If you want to send the stream to another database or system, you would use a sink function (similar to the source function) and invoke it using `Stream.for_each`.



In [None]:
import json
# publish results as JSON
score.publish(topic="ScoredRecords",
                        schema=json, 
                        name="PublishScores")

# Other options include:
# invoke another sink function:
# rolling_average.for_each(func=send_to_db)

<a name="launch"></a>

# 3. Submit the application
A running Streams application is called a *job*. This next cell submits the application for execution and prints the resulting job id.


In [None]:
from streamsx.topology import context

# Disable SSL certificate verification if necessary
cfg[context.ConfigParams.SSL_VERIFY] = False

# build and submit
submission_result = context.submit('DISTRIBUTED', 
                                   topo, 
                                   cfg)

print(submission_result)
# The submission_result object contains information about the running application, or job
if submission_result.job:
    print("JobId: ", submission_result.job.id , "Name: ", submission_result.job.name)


<a name="view"></a>

# 4. Use the `View` to access data from the job
Now that the job is started, use the `View` object you created in step 2.3 to start retrieving data from a `Stream`.   
   
Compare the attributes 'referenceDrug' and 'predictedDrug' in the output below. The predicted drug is the result of the scoring. Both values should be equal.

In [None]:
# Connect to the view and display the data
queue = score_view.start_data_fetch()
try:
    for val in range(10):
        print(queue.get())    
finally:
    score_view.stop_data_fetch()

## 4.1 Display the results in real time
Calling `View.display()` from the notebook displays the results of the view in a table that is updated in real-time.

In [None]:
# Display the results for 30 seconds
score_view.display(duration=30)


## 4.2 See job status 

You can view job status and logs by going to **My Instances** > **Jobs**. Find your job based on the id printed above.
Retrieve job logs using the "Download jobs" action from the job's context menu.

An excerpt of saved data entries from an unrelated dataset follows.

/-- What was sent of a slot's image, where the cells hold it in front or behind and no upload is due. -/
def heldFor (s : State) (x : SlotAt) (id : ImageId) : Option Sent :=
  if uploadsFrozen s x then none
  else (s.pres.shown.filter fun u => u.id == id).orElse fun _ => s.pres.held.filter fun u => u.id == id

/-! ## Uploads (08 R199, R215; 09 R227, R239) -/

/-- The active ports: they drive and feed cells. -/
def activePorts (s : State) : List Nat := (List.range (gradePorts s)).filter (portActive s)

/-- The ports that an upload reaches: not those of a loop whose committed registers wait for LOAD (09 R237, R239). -/
def uploadPorts (s : State) : List Nat :=
  (activePorts s).filter fun p => !(getLoop s (portLoop p)).loadWait && !(getLoop s (portLoop p)).enumerating

/-- The emitters of a cell that the fault map suppresses get drive 0, both channels of an adjacent-channel short among them
(10 R262). -/
def suppressedAt (s : State) (l c p colour : Nat) : Bool :=
  s.chain.faults.any fun f => f.suppressed && f.active && tgtLoop f.target = l && tgtCell f.target = c &&
    ((tgtPixel f.target = p && tgtEmitter f.target = colour) ||
      (f.kind = 3 && tgtPixel f.target / 16 = p / 16 && f.detail = 3 * (p % 16) + colour))

/-- Where a cell stands in an image, by the configuration with which the image was made (09 R238, R239). -/
def ViewImage.placeOf (i : ViewImage) (l c : Nat) : Option Placed :=
  (((i.cells.getD l []).find? fun x => x.1 == c).bind (·.2.place)).map fun p => ⟨l, c, p.1, p.2.1, p.2.2⟩

/-- Whether a cell takes image data: level 2 and not failed (09 R239, R245; 10 R268). -/
def takesData (s : State) (l c : Nat) : Bool :=
  match (getLoop s l).cells[c]? with
  | some r => level2 r.caps && !r.failed
  | none => false

/-- The 48 drive values of a scan row of a cell: those of the image at what is fixed for the frame; 0 without an image or a
placement, and for a suppressed emitter. -/
def rowDrives (s : State) (x : Fixed) (img : Option ViewImage) (l c row : Nat) : List Nat :=
  match img.bind fun i => (i.placeOf l c).map fun q => (i, q) with
  | some (i, q) =>
    if !takesData s l c then List.replicate 48 0
    else (List.range 48).map fun ch =>
      let p := 16 * row + ch / 3
      if suppressedAt s l c p (ch % 3) then 0
      else x.drive i.house.isSome (i.map.getD (3 * l + ch % 3) 0) (i.drive (q.at p).1 (q.at p).2 (ch % 3))
  | none => List.replicate 48 0

/-- One port's upload of an image: its sequence advances, and 32 row frames carry a segment for each fed cell. -/
def uploadPort (x : Fixed) (img : Option ViewImage) (p : Nat) (s : State) : State :=
  let seq := ((getPort s p).seq + 1) % 1024
  let cells := portCells s p
  let s1 := modPort p (fun q => { q with seq := seq, uploading := true, segments := cells.length, prefetched := false, underran := [], reports := [], trainEnded := false, missingNow := false }) s
  (List.range 32).foldl (fun t r =>
    portSend p (rowFrame (cells.map fun c => ⟨r, false, seq, rowDrives s x img (portLoop p) c r⟩)) t) s1

/-- The sequences of all ports. -/
def portSeqs (s : State) : List Nat := (List.range 48).map fun p => (getPort s p).seq

/-- Whether the ARM of a slot carries LOAD: the first latch of the presentation frame that shows a cell configuration, or the
next latch after an enumeration (09 R238, R239). -/
def loadsAt (s : State) (x : SlotAt) : Bool := s.chain.loadPending || s.chain.loadAt.any fun n => n ≤ x.frame

/-- An ARM for a slot, to every port that drives (09 R234). -/
def sendArm (x : SlotAt) (seqs : List Nat) (hold : Bool) (s : State) : State :=
  let g := planOf s x.frame
  let row := (g.slotDur x.slot / ((32 * g.refreshes x.slot : Nat) : Rat) / 5).floor.toNat
  let arm (p : Nat) : ArmPayload :=
    { refreshes := g.refreshes x.slot, rowTime := row, dead := (g.dead + 4) / 5, load := loadsAt s x, hold := hold, seq := seqs.getD p 0 }
  let s1 := (List.range (gradePorts s)).foldl (fun t p => portSend p (command opArm 0xFF 0 (arm p).words).frame t) s
  { s1 with
    pres.armed := true
    chain.armedLoad := loadsAt s x
    chain.loadPending := false
    chain.loadAt := s1.chain.loadAt.filter fun n => x.frame < n }

/-- The ARM of a slot whose image the cells already hold: HOLD where it is in front. -/
def armHeld (x : SlotAt) (u : Sent) (s : State) : State :=
  sendArm x u.seqs (s.pres.shown.any fun v => v.seqs == u.seqs) { s with pres.upload := some u }

/-- An upload of the target slot is wanted and has not begun. -/
def uploadWanted (s : State) : Bool :=
  presenting s && s.pres.next.isSome && s.pres.upload.isNone && !s.pres.armed && (heldFor s (targetSlot s) (wantedImage s (targetSlot s)).1.1).isNone

/-- A gap of a port that lasts for the given nanoseconds before the next prefetch, 100 µs before an upload (08 R214,
13 R307). -/
def portGap (s : State) (length p : Nat) : Bool :=
  let q := getPort s p
  !q.uploading && !q.prefetched && !(uploadWanted s && slotDue s (uploadPeriod (fullestPort s) + 100000 + length))

/-- A full FIFO in bytes (08 R214). -/
def fifoSize : Nat := 8192

/-- PREFETCH_START (08 R214): 100 µs before an upload, each port's FIFO is filled. -/
def execPrefetchStart (s : State) : Host.Outcome State Fault Refusal :=
  .next (if uploadWanted s && slotDue s (uploadPeriod (fullestPort s) + 100000) then
      (activePorts s).foldl (fun t p => modPort p (fun q => { q with prefetched := true }) { t with pres.fill := setAt t.pres.fill p fifoSize }) s
    else s)

/-- The time until the next prefetch begins, in nanoseconds; none while no upload is to come (08 R214). -/
def untilPrefetch (s : State) : Option Rat :=
  if !presenting s || s.pres.next.isNone then none
  else
    let x := if uploadWanted s then targetSlot s else slotAfter s (targetSlot s)
    some (max 0 (slotStart s x - ((uploadPeriod (fullestPort s) + 100000 + nowNs s : Nat) : Rat)))

/-- A port's latency tolerance (08 R214): its FIFO fill at 100 MB/s during an upload and its prefetch, else the time until the
next prefetch. -/
def portTolerance (s : State) (p : Nat) : Option Rat :=
  if (getPort s p).uploading || (getPort s p).prefetched then some ((10 * s.pres.fill.getD p 0 : Nat) : Rat) else untilPrefetch s

/-- The latency tolerance that scan-out reports: the least over the active ports, none where nothing limits it (01 R27). -/
def latencyTolerance (s : State) : Option Rat :=
  ((activePorts s).filterMap (portTolerance s)).foldl (fun a t => some (match a with | some b => min b t | none => t)) none

/-- The magnitudes of a frame lowered for the image that an upload shows, if it shows one. -/
def refixShown (f v : Nat) (img : Option ViewImage) (s : State) : State :=
  match img with
  | some i => refix f v i s
  | none => s

/-- An image uploaded on every port. -/
def uploadAll (x : Fixed) (img : Option ViewImage) (s : State) : State := (uploadPorts s).foldl (fun t p => uploadPort x img p t) s

/-- The upload of the target slot begins; a late composite is counted and the view's previous image shown (08 R204). What is
fixed for the frame is so before (08 R205). -/
def startUpload (s : State) : State :=
  let x := targetSlot s
  let w := wantedImage s x
  let v := (planOf s x.frame).view x.slot
  let s0 := { s with pres.next := some x, pres.late := if w.2 then modAt s.pres.late v inc32 else s.pres.late }
  match heldFor s x w.1.1 with
  | some u => armHeld x u s0
  | none =>
    let s2 := refixShown x.frame v w.1.2 (ensureFixed x.frame s0)
    let fixed := fixedFor s2 x.frame
    let s3 := uploadAll fixed w.1.2 s2
    { s3 with pres.upload := some { id := w.1.1, seqs := portSeqs s3, fixed := fixed, image := w.1.2, eclipse := (planOf s x.frame).eclipse } }

/-- UPLOAD_START (08 R199): t_U before the transit of a slot that has neither an upload nor an ARM. -/
def execUploadStart (s : State) : Host.Outcome State Fault Refusal :=
  .next (if presenting s && s.pres.upload.isNone && !s.pres.armed && slotDue s (uploadPeriod (fullestPort s)) then startUpload s else s)

/-- A row of a cell as eclipse fill, with the magnitude (08 R215); a suppressed emitter stays at 0 (10 R262). -/
def fillDrives (s : State) (u : Sent) (l c row : Nat) : List Nat :=
  match u.image.bind fun i => (i.placeOf l c).map fun _ => i with
  | some i =>
    if !takesData s l c then List.replicate 48 0
    else (List.range 48).map fun ch =>
      if suppressedAt s l c (16 * row + ch / 3) (ch % 3) then 0
      else scaleDrive (u.eclipse.getD (ch % 3) 0) (u.fixed.m.getD (i.map.getD (3 * l + ch % 3) 0) 0)
  | none => List.replicate 48 0

/-- A row frame sent as eclipse fill (08 R215): its segments carry FILL, and the port's FIFO is empty. -/
def fillRow (p row : Nat) (u : Sent) (s : State) : State :=
  let seq := (getPort s p).seq
  let s1 := portSend p (rowFrame ((portCells s p).map fun c => ⟨row, true, seq, fillDrives s u (portLoop p) c row⟩)) s
  { modPort p (fun q => { q with underran := q.underran ++ [row] }) s1 with
    pres.eclipse := modAt s1.pres.eclipse p inc32
    pres.fill := setAt s1.pres.fill p 0
    pres.upload := some { u with fills := u.fills ++ [(p, row)] } }

/-- FIFO_UNDERRUN: on a port whose upload is in progress, once per row. -/
def execFifoUnderrun (p : Fin 48) (row : Fin 32) (s : State) : Host.Outcome State Fault Refusal :=
  .next (match s.pres.upload with
    | some u => if (getPort s p).uploading && !(getPort s p).underran.contains row.val then fillRow p row u s else s
    | none => s)

/-! ## Latch and transit (09 R234, R235; 08 R204) -/

/-- LATCH_WINDOW_OPEN is due: 70 µs before the transit of a slot that an upload precedes (10 R248). -/
def windowDue (s : State) : Bool := presenting s && s.pres.upload.isSome && !s.pres.armed && slotDue s 70000

/-- The ports that the latch window finds at work: those of an upload, active or not. -/
def workingPorts (s : State) : List Nat := (List.range (gradePorts s)).filter fun p => (getPort s p).uploading || portActive s p

/-- The working ports judged. -/
def judgePorts (s : State) : State := (workingPorts s).foldl (fun t p => judgePort p t) s

/-- The ports judged and ARM sent; the FIFOs are drained. -/
def openWindow (s : State) : State :=
  let s1 := judgePorts s
  let seqs := match s.pres.upload with | some u => u.seqs | none => portSeqs s
  sendArm (targetSlot s) seqs false { s1 with pres.fill := s1.pres.fill.map fun _ => 0 }

/-- LATCH_WINDOW_OPEN. -/
def execLatchWindowOpen (s : State) : Host.Outcome State Fault Refusal := .next (if windowDue s then openWindow s else s)

/-- LATCH_LAUNCH: 1,000 ns before the transit of a slot that has its ARM (09 R235). -/
def execLatchLaunch (s : State) : Host.Outcome State Fault Refusal :=
  .next (if presenting s && s.pres.armed && !s.pres.launched && slotDue s 1000 then { s with pres.launched := true } else s)

/-- The emitters of a cell that a slot lights for at least 500 ns within one lit interval (09 R230). -/
def litEmitters (lit : Rat) (c : PlantCell) : List Nat :=
  c.front.rows.flatMap fun r => (List.range 48).filterMap fun ch =>
    if decide ((500 : Rat) ≤ lit * mkRat c.kappa 32768 * mkRat (r.2.getD ch 0) 65535) then some (48 * r.1 + ch) else none

/-- The LATCH of every driving port; the lit emitters of the slot that begins are sensed, and the loops whose registers the
latch has loaded take uploads again. -/
def latchCells (lit : Rat) (s : State) : State :=
  let s1 := (List.range (gradePorts s)).foldl (fun t p => portSend p latchFrame_ t) s
  let lights (c : PlantCell) : PlantCell :=
    if c.feed.isSome && c.latchedAt == nowNs s && c.live.outEn then c.senseLit (litEmitters lit c) else { c with dark := c.isDark (nowNs s) }
  { s1 with
    plant.loops := s1.plant.loops.map fun l => { l with cells := l.cells.map lights }
    chain.loops := s1.chain.loops.map fun l => { l with loadWait := l.loadWait && !s1.chain.armedLoad } }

To view other information about the job such as detailed metrics, access the Streams Console.  Go to **My Instances** > **Provisioned Instances**. Select the Streams instance and open the URL listed under *externalConsoleEndpoint* or *serviceConsoleEndpoint*.

<a name="cancel"></a>

# 5. Cancel the job

This cell generates a widget you can use to cancel the job.

In [None]:
#cancel the job in the IBM Streams service
submission_result.cancel_job_button()

You can also interact with the job through the [Job](https://streamsxtopology.readthedocs.io/en/stable/streamsx.rest_primitives.html#streamsx.rest_primitives.Job) object returned from `submission_result.job`

For example, use `job.cancel()` to cancel the running job directly.

# Summary

We started with a `Stream` called `records`, which contained the data we wanted to analyze. Next, we used functions in the `Stream` object to perform simple preprocessing before we scored the data with a ML model and produced the `score` stream.  This stream is finally written to a file.

After submitting the application to the Streams service, we connected to the `score_view` view to see the results within the notebook.